Hunter escorted Sarah down to the water, every sense alert.
He scanned the far bank of the wide, sluggish river for the slightest signs of movement as they went. Jacques Sauvage at the FDS base had just informed him there’d been a coup in Brazzaville early this morning. Insurgents had stormed the president’s residence before dawn. President Samwetwe was now missing, and all borders were shutting down. Sporadic fighting had already spread as far north as the Shilongwe. That meant rebels could be anywhere at this very minute. And it meant that he and Sarah were suddenly fair game from all sides of this war. They were running from not only the militia who had razed the Ishonga compound, but also from unidentified rebel cadres as well. They had to get out of the Congo, fast. The whole place was set to blow.
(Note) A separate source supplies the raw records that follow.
/-- The slot is reconstructed, or its content is Lost when no set of sources is left (R347, R349). -/
def rebuildOrLose (job why : Nat) (s : State) : State :=
  match reconstructSlot job s with
  | some t => tallyAdd 0x0B 3 1 t
  | none =>
    match s.jobs.read job with
    | none => s
    | some r => deliverLost r why s

/-! ### Completions of reads -/

/-- A read reports its corrected bits: the block's ratio and the report card's counts (R407, Table 17-4). -/
def noteRead (op : DieOp) (d : BlpDone) (s : State) : State :=
  let b := blkKey op.bay op.die op.block
  let limit := (((s.bay.bayOf op.bay).ident).map (·.limit)).getD 0
  let ratio := if limit = 0 then 0 else min 1024 (d.corrected * 1024 / limit)
  let e := s.ftl.ledger b
  let s1 := if e.ratio < ratio then setLedger b { e with ratio := ratio } s else s
  let t := s1.tally
  if d.status ≠ 0 then s1
  else if d.retry ≠ 0 then tallyAdd 0x0C 6 1 { s1 with tally := { t with ldpcRecovered := t.ldpcRecovered + 1 } }
  else if d.corrected ≠ 0 then { s1 with tally := { t with corrected := t.corrected + 1 } }
  else s1

/-- An uncorrectable page is counted on its bay; two pages of a block uncorrectable after calibration in one
programme cycle retire it (R314, R406). -/
def noteUncorrectablePage (op : DieOp) (s : State) : State :=
  let b := blkKey op.bay op.die op.block
  let y := s.bay.bayOf op.bay
  let s1 := tallyAdd 0x0C 4 1 (setBay op.bay { y with uncorr := y.uncorr + 1 } { s with tally := { s.tally with
    hourUnc := putKey op.bay ((getKey op.bay s.tally.hourUnc).getD 0 + 1) s.tally.hourUnc } })
  if !s1.ftl.calibrated.contains b then s1
  else
    let bad := if s1.ftl.badPages.contains (b, op.page) then s1.ftl.badPages else s1.ftl.badPages ++ [(b, op.page)]
    let s2 := { s1 with ftl := { s1.ftl with badPages := bad } }
    if 2 ≤ (bad.filter (fun p => p.1 == b)).length then retireBlock b 3 s2 else s2

/-- The event of a bridge error (Table 17-2). -/
def bridgeEvent (op : DieOp) (status : Nat) (s : State) : State :=
  event 0x9004 (bayIsland op.bay) (argOf [(0, op.bay), (1, status), (2, op.die)]) s

/-- The form of a die takes no more operations and roll call asks the die who owns it: FENCED (R406, R478). -/
def haltForm (f : Nat) (s : State) : State :=
  match s.tt.active with
  | none => s
  | some i =>
    let fm := i.form f
    let s1 := { s with bay := { s.bay with
      halted := if s.bay.halted.contains f then s.bay.halted else s.bay.halted ++ [f] } }
    let y := s1.bay.bayOf fm.bay
    queueOp { blkOp 6 (blkKey fm.bay (16 * fm.group) 0) 0 0 0 (.statusOf f) [] with die := 16 * fm.group }
      (setBay fm.bay { y with fenced := y.fenced + 1 } s1)

/-- Every block of a die that no longer answers is rebuilt as though its member had Failed, and is Retired (R406). -/
def dieFault (bay die : Nat) (s : State) : State :=
  let here := s.ec.groups.flatMap (fun g => (List.range (g.blocks.length + g.second.length)).filterMap (fun i =>
    let b := (g.blocks ++ g.second).getD i 0
    if b != 0 && blkBay b == bay && blkDie b == die then some (g.id, i) else none))
  let blks := (s.ftl.blocks.filter (fun e => blkBay e.1 == bay && blkDie e.1 == die && e.2.state != .retired)).map (·.1)
  blks.foldl (fun t b => setBlkState b .retired t)
    { s with ec := { s.ec with rebuild := s.ec.rebuild ++ here.filter (fun x => !s.ec.rebuild.contains x) } }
He sat Sarah down on a slab of rock near the brown waters of the Shilongwe and squinted toward the sky. The chopper would come in from the north, from Cameroon. There was a wide sandbank about twenty yards into the shallows. It would land there. If his guys made it into Congo airspace undetected, they should be here in about forty-five minutes.

That was already cutting it too close.

He turned his attention back to Sarah. She was watching him intently. Tears, dirt and blood streaked her cheeks, and her eyes were huge with fear.
Of him.
She didn’t trust him. Who in hell could blame her? What horror had those big brown eyes seen?

Hunter felt an odd little spasm in his chest. He recognized it for what it was: anger. Protective anger. Anger at the people who’d done this to her. Because this woman was
not
equipped to handle the situation. She did not deserve this. How she’d managed to get this far was beyond him.

Then he saw what she was nervously fingering at the hollow of her throat—a small crucifix on a delicate gold chain. His jaw
tightened and he stared at her fingers. In this merciless jungle, where you had to take life in order to live, where dark spirits and primal forces ruled, she was seeking the comfort and protection of her civilized God.